**EXERCISE REQUIREMENTS**.
In the listing beneath this line, copy exactly the lines starting with the one containing "two levels. -/" and going on through the one containing "obtain ⟨u, hu⟩".

============================================================

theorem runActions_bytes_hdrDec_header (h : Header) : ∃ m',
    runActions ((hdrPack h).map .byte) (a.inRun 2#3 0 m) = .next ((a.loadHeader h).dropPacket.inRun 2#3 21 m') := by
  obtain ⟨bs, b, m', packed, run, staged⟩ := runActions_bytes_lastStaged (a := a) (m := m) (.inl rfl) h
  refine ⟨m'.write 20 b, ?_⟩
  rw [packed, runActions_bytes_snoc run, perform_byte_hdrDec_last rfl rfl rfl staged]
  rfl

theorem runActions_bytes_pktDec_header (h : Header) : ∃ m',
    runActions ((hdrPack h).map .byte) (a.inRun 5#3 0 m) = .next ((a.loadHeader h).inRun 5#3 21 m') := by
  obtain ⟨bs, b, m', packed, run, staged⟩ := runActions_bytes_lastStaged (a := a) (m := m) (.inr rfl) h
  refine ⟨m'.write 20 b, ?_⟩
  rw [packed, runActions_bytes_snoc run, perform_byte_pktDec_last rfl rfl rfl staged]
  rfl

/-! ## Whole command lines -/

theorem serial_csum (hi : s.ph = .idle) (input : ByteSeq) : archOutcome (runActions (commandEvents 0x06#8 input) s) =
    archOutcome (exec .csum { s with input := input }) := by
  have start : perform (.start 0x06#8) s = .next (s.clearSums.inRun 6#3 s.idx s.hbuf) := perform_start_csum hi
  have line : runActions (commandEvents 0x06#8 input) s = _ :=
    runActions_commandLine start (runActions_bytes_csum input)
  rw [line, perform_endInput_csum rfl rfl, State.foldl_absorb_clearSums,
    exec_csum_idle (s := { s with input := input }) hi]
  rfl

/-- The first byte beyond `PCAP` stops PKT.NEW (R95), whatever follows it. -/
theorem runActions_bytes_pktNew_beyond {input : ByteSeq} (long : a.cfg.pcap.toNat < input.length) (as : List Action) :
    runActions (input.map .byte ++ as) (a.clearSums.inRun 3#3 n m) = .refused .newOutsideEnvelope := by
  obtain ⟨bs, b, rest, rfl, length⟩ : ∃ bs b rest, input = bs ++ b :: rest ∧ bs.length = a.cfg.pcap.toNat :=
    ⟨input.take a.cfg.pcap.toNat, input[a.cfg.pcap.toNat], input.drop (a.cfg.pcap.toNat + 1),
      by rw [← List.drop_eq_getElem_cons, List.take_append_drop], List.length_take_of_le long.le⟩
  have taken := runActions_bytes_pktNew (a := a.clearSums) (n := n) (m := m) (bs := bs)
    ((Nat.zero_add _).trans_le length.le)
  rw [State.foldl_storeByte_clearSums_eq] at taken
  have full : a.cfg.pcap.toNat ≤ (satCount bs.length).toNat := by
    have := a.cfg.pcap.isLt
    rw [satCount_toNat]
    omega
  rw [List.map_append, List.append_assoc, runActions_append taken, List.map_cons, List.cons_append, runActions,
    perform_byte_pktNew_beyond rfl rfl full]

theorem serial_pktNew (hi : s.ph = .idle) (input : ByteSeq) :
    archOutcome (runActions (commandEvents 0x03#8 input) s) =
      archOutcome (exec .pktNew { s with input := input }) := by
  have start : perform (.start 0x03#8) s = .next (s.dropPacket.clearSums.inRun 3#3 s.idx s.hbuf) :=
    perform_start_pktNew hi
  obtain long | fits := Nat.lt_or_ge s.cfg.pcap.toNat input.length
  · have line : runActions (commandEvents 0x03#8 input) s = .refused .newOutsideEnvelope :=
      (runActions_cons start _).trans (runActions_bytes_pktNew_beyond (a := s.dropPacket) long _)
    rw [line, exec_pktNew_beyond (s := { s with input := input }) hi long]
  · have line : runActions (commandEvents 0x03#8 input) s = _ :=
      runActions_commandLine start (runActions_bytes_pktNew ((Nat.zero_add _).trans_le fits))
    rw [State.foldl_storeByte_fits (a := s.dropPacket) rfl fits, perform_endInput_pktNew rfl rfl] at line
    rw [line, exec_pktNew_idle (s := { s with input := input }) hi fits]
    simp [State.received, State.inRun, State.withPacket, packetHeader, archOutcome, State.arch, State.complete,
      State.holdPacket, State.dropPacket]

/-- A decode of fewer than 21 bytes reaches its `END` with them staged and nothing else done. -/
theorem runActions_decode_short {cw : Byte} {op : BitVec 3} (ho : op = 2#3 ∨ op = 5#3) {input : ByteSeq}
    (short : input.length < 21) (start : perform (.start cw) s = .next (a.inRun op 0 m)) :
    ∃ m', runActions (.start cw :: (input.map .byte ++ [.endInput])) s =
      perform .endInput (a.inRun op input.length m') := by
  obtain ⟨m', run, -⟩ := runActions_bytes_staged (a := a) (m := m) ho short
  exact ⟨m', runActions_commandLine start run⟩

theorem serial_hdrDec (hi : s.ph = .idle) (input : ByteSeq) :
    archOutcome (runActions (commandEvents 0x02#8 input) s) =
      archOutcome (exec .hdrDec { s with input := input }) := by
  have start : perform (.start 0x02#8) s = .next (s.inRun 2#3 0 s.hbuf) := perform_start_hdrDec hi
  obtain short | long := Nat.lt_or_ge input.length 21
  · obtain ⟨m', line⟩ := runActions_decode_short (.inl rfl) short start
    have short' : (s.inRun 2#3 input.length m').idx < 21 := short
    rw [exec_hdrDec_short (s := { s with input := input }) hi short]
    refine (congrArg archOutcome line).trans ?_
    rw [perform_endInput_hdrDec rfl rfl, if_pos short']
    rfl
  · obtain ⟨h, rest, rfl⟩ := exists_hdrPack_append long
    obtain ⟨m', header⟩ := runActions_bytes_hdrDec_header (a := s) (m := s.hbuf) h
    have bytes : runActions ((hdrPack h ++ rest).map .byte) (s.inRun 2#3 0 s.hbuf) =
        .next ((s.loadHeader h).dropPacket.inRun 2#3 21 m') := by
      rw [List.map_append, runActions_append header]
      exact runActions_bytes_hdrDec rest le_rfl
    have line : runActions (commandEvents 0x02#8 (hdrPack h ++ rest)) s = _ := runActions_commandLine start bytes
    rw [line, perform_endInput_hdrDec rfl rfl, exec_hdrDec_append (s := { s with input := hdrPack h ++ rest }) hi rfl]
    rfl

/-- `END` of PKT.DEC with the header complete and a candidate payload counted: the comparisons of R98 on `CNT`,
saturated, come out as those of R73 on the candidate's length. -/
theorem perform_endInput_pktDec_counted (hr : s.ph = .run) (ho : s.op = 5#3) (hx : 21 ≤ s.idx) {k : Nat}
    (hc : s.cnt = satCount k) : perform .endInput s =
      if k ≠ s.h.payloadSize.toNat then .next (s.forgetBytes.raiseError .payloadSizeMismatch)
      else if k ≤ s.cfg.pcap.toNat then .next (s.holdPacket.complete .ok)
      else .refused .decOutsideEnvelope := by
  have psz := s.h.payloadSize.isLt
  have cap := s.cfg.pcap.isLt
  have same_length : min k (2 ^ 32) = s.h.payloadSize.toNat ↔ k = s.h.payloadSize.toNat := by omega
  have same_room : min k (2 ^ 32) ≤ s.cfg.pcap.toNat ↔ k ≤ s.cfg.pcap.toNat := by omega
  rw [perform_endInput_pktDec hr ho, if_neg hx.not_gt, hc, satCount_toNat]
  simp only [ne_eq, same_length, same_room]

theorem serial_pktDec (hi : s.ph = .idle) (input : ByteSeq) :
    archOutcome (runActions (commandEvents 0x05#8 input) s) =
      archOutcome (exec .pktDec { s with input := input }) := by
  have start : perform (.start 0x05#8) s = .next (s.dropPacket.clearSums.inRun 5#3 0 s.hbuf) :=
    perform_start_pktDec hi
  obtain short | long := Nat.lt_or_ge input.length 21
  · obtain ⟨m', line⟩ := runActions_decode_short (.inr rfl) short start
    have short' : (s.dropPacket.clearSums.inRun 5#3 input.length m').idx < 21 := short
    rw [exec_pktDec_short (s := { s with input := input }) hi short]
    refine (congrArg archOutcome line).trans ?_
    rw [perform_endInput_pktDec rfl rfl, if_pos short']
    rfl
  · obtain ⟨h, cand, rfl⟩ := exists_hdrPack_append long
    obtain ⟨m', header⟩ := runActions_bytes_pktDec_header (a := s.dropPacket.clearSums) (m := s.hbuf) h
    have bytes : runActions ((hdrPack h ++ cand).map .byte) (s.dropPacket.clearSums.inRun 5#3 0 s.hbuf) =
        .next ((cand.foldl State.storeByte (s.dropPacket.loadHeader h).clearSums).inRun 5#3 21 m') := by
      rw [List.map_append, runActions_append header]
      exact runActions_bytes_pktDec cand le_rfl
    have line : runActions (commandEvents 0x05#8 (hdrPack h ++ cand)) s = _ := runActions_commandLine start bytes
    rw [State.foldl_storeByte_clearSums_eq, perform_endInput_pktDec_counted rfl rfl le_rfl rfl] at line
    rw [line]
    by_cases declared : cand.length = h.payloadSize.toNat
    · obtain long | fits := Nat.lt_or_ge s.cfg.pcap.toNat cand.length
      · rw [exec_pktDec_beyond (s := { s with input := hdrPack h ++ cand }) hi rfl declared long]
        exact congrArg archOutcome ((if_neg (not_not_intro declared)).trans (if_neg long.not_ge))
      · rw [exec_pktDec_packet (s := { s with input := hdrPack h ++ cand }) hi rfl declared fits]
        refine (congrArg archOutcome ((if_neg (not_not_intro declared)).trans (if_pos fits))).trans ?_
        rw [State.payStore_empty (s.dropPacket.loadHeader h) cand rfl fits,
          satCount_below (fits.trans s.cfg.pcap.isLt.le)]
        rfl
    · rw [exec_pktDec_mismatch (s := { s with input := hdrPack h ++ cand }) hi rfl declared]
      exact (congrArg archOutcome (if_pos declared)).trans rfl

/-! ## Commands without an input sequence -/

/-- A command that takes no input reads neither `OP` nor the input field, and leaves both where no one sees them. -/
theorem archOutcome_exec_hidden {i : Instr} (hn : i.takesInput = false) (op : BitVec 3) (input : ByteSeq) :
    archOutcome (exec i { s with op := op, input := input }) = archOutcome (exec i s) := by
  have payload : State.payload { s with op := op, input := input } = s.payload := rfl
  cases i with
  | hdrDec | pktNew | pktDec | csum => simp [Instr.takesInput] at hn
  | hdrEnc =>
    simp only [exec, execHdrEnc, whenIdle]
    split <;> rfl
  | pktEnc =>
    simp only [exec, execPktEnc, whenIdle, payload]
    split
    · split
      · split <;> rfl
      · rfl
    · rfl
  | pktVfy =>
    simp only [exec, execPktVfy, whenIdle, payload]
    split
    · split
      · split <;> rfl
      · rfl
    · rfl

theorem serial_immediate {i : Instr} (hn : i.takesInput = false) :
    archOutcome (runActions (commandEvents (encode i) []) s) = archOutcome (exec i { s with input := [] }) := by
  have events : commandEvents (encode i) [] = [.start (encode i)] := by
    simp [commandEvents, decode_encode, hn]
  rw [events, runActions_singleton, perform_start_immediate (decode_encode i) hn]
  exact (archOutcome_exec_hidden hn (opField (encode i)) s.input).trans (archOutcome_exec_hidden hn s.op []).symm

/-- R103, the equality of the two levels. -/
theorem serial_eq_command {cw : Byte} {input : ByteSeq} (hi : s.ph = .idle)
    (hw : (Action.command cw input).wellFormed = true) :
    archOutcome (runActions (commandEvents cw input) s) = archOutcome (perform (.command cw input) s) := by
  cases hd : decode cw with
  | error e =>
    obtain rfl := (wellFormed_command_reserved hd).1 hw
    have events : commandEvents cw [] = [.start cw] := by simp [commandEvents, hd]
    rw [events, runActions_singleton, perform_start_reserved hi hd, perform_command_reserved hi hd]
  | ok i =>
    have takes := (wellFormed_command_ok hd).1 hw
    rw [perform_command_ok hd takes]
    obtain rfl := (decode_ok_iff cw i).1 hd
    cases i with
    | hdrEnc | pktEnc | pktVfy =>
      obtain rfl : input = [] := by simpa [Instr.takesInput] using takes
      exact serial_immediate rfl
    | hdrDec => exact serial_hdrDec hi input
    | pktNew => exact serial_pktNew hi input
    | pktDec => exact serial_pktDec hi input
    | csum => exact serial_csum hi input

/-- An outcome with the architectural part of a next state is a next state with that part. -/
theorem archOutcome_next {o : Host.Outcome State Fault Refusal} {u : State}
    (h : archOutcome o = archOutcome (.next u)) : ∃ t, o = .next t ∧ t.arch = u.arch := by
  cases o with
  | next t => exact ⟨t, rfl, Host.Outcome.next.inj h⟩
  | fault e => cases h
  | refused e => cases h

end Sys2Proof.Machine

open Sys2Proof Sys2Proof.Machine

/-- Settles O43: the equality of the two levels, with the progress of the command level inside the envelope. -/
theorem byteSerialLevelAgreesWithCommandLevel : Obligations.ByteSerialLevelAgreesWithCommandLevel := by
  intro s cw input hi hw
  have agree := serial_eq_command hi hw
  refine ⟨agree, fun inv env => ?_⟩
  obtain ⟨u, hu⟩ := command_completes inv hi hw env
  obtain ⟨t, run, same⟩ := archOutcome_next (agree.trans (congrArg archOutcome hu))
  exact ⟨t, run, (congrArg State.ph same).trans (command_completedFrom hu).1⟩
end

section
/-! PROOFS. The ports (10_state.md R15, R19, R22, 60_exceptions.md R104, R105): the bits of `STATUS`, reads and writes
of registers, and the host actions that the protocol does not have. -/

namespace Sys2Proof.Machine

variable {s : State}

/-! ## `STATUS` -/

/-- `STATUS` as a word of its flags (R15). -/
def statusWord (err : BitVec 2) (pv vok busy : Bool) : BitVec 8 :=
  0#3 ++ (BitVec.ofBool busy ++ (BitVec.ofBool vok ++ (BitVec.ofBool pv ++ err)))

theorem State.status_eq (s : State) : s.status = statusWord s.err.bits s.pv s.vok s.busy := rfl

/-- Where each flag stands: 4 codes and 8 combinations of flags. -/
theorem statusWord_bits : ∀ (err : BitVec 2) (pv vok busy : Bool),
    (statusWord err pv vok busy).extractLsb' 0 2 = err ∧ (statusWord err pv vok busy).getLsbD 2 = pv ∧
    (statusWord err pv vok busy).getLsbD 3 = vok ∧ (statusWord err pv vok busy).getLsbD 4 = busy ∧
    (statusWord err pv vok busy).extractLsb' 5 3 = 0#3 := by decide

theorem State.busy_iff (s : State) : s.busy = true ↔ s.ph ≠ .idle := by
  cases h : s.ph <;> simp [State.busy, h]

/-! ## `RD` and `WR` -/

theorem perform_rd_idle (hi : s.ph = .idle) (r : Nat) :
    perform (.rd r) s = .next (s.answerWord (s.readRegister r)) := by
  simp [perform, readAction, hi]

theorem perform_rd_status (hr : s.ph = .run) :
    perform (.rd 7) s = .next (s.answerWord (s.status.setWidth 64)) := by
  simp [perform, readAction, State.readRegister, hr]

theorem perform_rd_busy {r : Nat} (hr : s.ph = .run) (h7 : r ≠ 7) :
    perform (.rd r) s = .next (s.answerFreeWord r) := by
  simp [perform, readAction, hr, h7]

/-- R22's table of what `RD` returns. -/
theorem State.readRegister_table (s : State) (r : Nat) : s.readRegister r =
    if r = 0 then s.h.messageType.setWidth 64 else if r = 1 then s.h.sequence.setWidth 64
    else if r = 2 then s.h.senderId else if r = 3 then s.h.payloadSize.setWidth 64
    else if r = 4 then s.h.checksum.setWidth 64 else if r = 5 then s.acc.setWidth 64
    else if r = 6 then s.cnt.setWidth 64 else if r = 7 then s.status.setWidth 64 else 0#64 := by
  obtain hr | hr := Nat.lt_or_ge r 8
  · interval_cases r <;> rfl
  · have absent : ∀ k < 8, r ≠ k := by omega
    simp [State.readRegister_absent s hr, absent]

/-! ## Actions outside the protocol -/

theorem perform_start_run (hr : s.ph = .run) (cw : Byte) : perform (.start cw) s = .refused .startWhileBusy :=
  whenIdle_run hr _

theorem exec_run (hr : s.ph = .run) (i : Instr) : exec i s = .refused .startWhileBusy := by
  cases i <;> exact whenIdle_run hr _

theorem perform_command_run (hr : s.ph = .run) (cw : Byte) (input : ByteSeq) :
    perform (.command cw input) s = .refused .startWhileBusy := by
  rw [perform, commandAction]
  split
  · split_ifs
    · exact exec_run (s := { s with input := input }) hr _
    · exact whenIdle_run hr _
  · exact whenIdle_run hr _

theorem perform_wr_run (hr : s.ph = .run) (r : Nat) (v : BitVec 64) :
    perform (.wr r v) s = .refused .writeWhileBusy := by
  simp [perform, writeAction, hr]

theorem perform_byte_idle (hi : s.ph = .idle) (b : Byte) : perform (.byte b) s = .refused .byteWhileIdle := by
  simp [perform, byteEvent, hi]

============================================================

**ANSWER SPACE**.
/-- R103, the equality of the two levels. -/
theorem serial_eq_command {cw : Byte} {input : ByteSeq} (hi : s.ph = .idle)
    (hw : (Action.command cw input).wellFormed = true) :
    archOutcome (runActions (commandEvents cw input) s) = archOutcome (perform (.command cw input) s) := by
  cases hd : decode cw with
  | error e =>
    obtain rfl := (wellFormed_command_reserved hd).1 hw
    have events : commandEvents cw [] = [.start cw] := by simp [commandEvents, hd]
    rw [events, runActions_singleton, perform_start_reserved hi hd, perform_command_reserved hi hd]
  | ok i =>
    have takes := (wellFormed_command_ok hd).1 hw
    rw [perform_command_ok hd takes]
    obtain rfl := (decode_ok_iff cw i).1 hd
    cases i with
    | hdrEnc | pktEnc | pktVfy =>
      obtain rfl : input = [] := by simpa [Instr.takesInput] using takes
      exact serial_immediate rfl
    | hdrDec => exact serial_hdrDec hi input
    | pktNew => exact serial_pktNew hi input
    | pktDec => exact serial_pktDec hi input
    | csum => exact serial_csum hi input

/-- An outcome with the architectural part of a next state is a next state with that part. -/
theorem archOutcome_next {o : Host.Outcome State Fault Refusal} {u : State}
    (h : archOutcome o = archOutcome (.next u)) : ∃ t, o = .next t ∧ t.arch = u.arch := by
  cases o with
  | next t => exact ⟨t, rfl, Host.Outcome.next.inj h⟩
  | fault e => cases h
  | refused e => cases h

end Sys2Proof.Machine

open Sys2Proof Sys2Proof.Machine

/-- Settles O43: the equality of the two levels, with the progress of the command level inside the envelope. -/
theorem byteSerialLevelAgreesWithCommandLevel : Obligations.ByteSerialLevelAgreesWithCommandLevel := by
  intro s cw input hi hw
  have agree := serial_eq_command hi hw
  refine ⟨agree, fun inv env => ?_⟩
  obtain ⟨u, hu⟩ := command_completes inv hi hw env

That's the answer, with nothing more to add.